To understand the problem better let us look at the following code where two threads are juggling a shared variable. One thread is incrementing the variable while the other is decreasing it.

static int32_t shared_variable = 0;

static THD_FUNCTION(Thread1, arg) {
  ...
  while (true) {
    shared_variable++;
    chThdSleepMilliseconds(1);
  }
}

static THD_FUNCTION(Thread2, arg) {
  ...
  while (true) {
    shared_variable--;
    chThdSleepMilliseconds(1);
  }
}

The threads in the code are designed to run at the same time interval, with the expectation that the shared_variable will remain at 0 and only briefly be 1 or -1 depending on which thread runs first. However, there is a problem with the shared_variable++ and shared_variable-- operations. These operations are not atomic, meaning they are not performed as a single, indivisible step and can be interrupted by other operations.

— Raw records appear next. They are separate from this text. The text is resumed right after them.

@[simp] theorem setSession_fuses (m : Bool) (x : Session) : (s.setSession m x).fuses = s.fuses := by simp only [State.setSession]; (repeat' split) <;> rfl
@[simp] theorem setSession_regs (m : Bool) (x : Session) : (s.setSession m x).regs = s.regs := by simp only [State.setSession]; (repeat' split) <;> rfl
@[simp] theorem setSession_pw (m : Bool) (x : Session) : (s.setSession m x).pw = s.pw := by simp only [State.setSession]; (repeat' split) <;> rfl
@[simp] theorem setSession_tm (m : Bool) (x : Session) : (s.setSession m x).tm = s.tm := by simp only [State.setSession]; (repeat' split) <;> rfl
@[simp] theorem setSession_cmds (m : Bool) (x : Session) : (s.setSession m x).cmds = s.cmds := by simp only [State.setSession]; (repeat' split) <;> rfl
@[simp] theorem setSession_nextSerial (m : Bool) (x : Session) : (s.setSession m x).nextSerial = s.nextSerial := by simp only [State.setSession]; (repeat' split) <;> rfl
@[simp] theorem setSession_lastServed (m : Bool) (x : Session) : (s.setSession m x).lastServed = s.lastServed := by simp only [State.setSession]; (repeat' split) <;> rfl
@[simp] theorem setSession_host (m : Bool) (x : Session) : (s.setSession m x).host = s.host := by simp only [State.setSession]; (repeat' split) <;> rfl
@[simp] theorem setSession_tug (m : Bool) (x : Session) : (s.setSession m x).tug = s.tug := by simp only [State.setSession]; (repeat' split) <;> rfl
@[simp] theorem setSession_quay (m : Bool) (x : Session) : (s.setSession m x).quay = s.quay := by simp only [State.setSession]; (repeat' split) <;> rfl
@[simp] theorem setSession_fly (m : Bool) (x : Session) : (s.setSession m x).fly = s.fly := by simp only [State.setSession]; (repeat' split) <;> rfl
@[simp] theorem setSession_sr (m : Bool) (x : Session) : (s.setSession m x).sr = s.sr := by simp only [State.setSession]; (repeat' split) <;> rfl
@[simp] theorem setSession_cip (m : Bool) (x : Session) : (s.setSession m x).cip = s.cip := by simp only [State.setSession]; (repeat' split) <;> rfl
@[simp] theorem setSession_ser (m : Bool) (x : Session) : (s.setSession m x).ser = s.ser := by simp only [State.setSession]; (repeat' split) <;> rfl
@[simp] theorem setSession_bsn (m : Bool) (x : Session) : (s.setSession m x).bsn = s.bsn := by simp only [State.setSession]; (repeat' split) <;> rfl
@[simp] theorem setSession_bar (m : Bool) (x : Session) : (s.setSession m x).bar = s.bar := by simp only [State.setSession]; (repeat' split) <;> rfl
@[simp] theorem setSession_stor (m : Bool) (x : Session) : (s.setSession m x).stor = s.stor := by simp only [State.setSession]; (repeat' split) <;> rfl
@[simp] theorem setSession_flt (m : Bool) (x : Session) : (s.setSession m x).flt = s.flt := by simp only [State.setSession]; (repeat' split) <;> rfl
@[simp] theorem setSession_led (m : Bool) (x : Session) : (s.setSession m x).led = s.led := by simp only [State.setSession]; (repeat' split) <;> rfl
@[simp] theorem setSession_img (m : Bool) (x : Session) : (s.setSession m x).img = s.img := by simp only [State.setSession]; (repeat' split) <;> rfl
@[simp] theorem setSession_mgt (m : Bool) (x : Session) : (s.setSession m x).mgt = s.mgt := by simp only [State.setSession]; (repeat' split) <;> rfl
@[simp] theorem setSession_hostMem (m : Bool) (x : Session) : (s.setSession m x).hostMem = s.hostMem := by simp only [State.setSession]; (repeat' split) <;> rfl
@[simp] theorem setSession_out (m : Bool) (x : Session) : (s.setSession m x).out = s.out := by simp only [State.setSession]; (repeat' split) <;> rfl
@[simp] theorem setSession_freeCtr (m : Bool) (x : Session) : (s.setSession m x).freeCtr = s.freeCtr := by simp only [State.setSession]; (repeat' split) <;> rfl
@[simp] theorem setSession_pending (m : Bool) (x : Session) : (s.setSession m x).pending = s.pending := by simp only [State.setSession]; (repeat' split) <;> rfl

For instance, the operation shared_variable++ entails reading the current value of shared_variable from memory, incrementing this value, and then writing the updated value back to memory. Considering an ARM Cortex architecture, the assembly translation of this C instruction would appear as follows:

LDR R0, =shared_variable ; Load the address of shared_variable into R0
LDR R1, [R0]             ; Load the value of shared_variable into R1
ADD R1, R1, #1           ; Increment the value in R1
STR R1, [R0]             ; Store the value back into shared_variable

On the other hand, the shared_variable-- instruction in this context would be represented as:

LDR R0, =shared_variable ; Load the address of shared_variable into R0
LDR R1, [R0]             ; Load the value of shared_variable into R1
SUB R1, R1, #1           ; Decrement the value in R1
STR R1, [R0]             ; Store the value back into shared_variable

In a fully pre-emptive operating system like ChibiOS, a thread can be interrupted at any time by another thread with a higher priority. For example, Thread1 can be preempted in the middle of the operation shared_variable++ after that the current value of the variable is loaded in a CPU register.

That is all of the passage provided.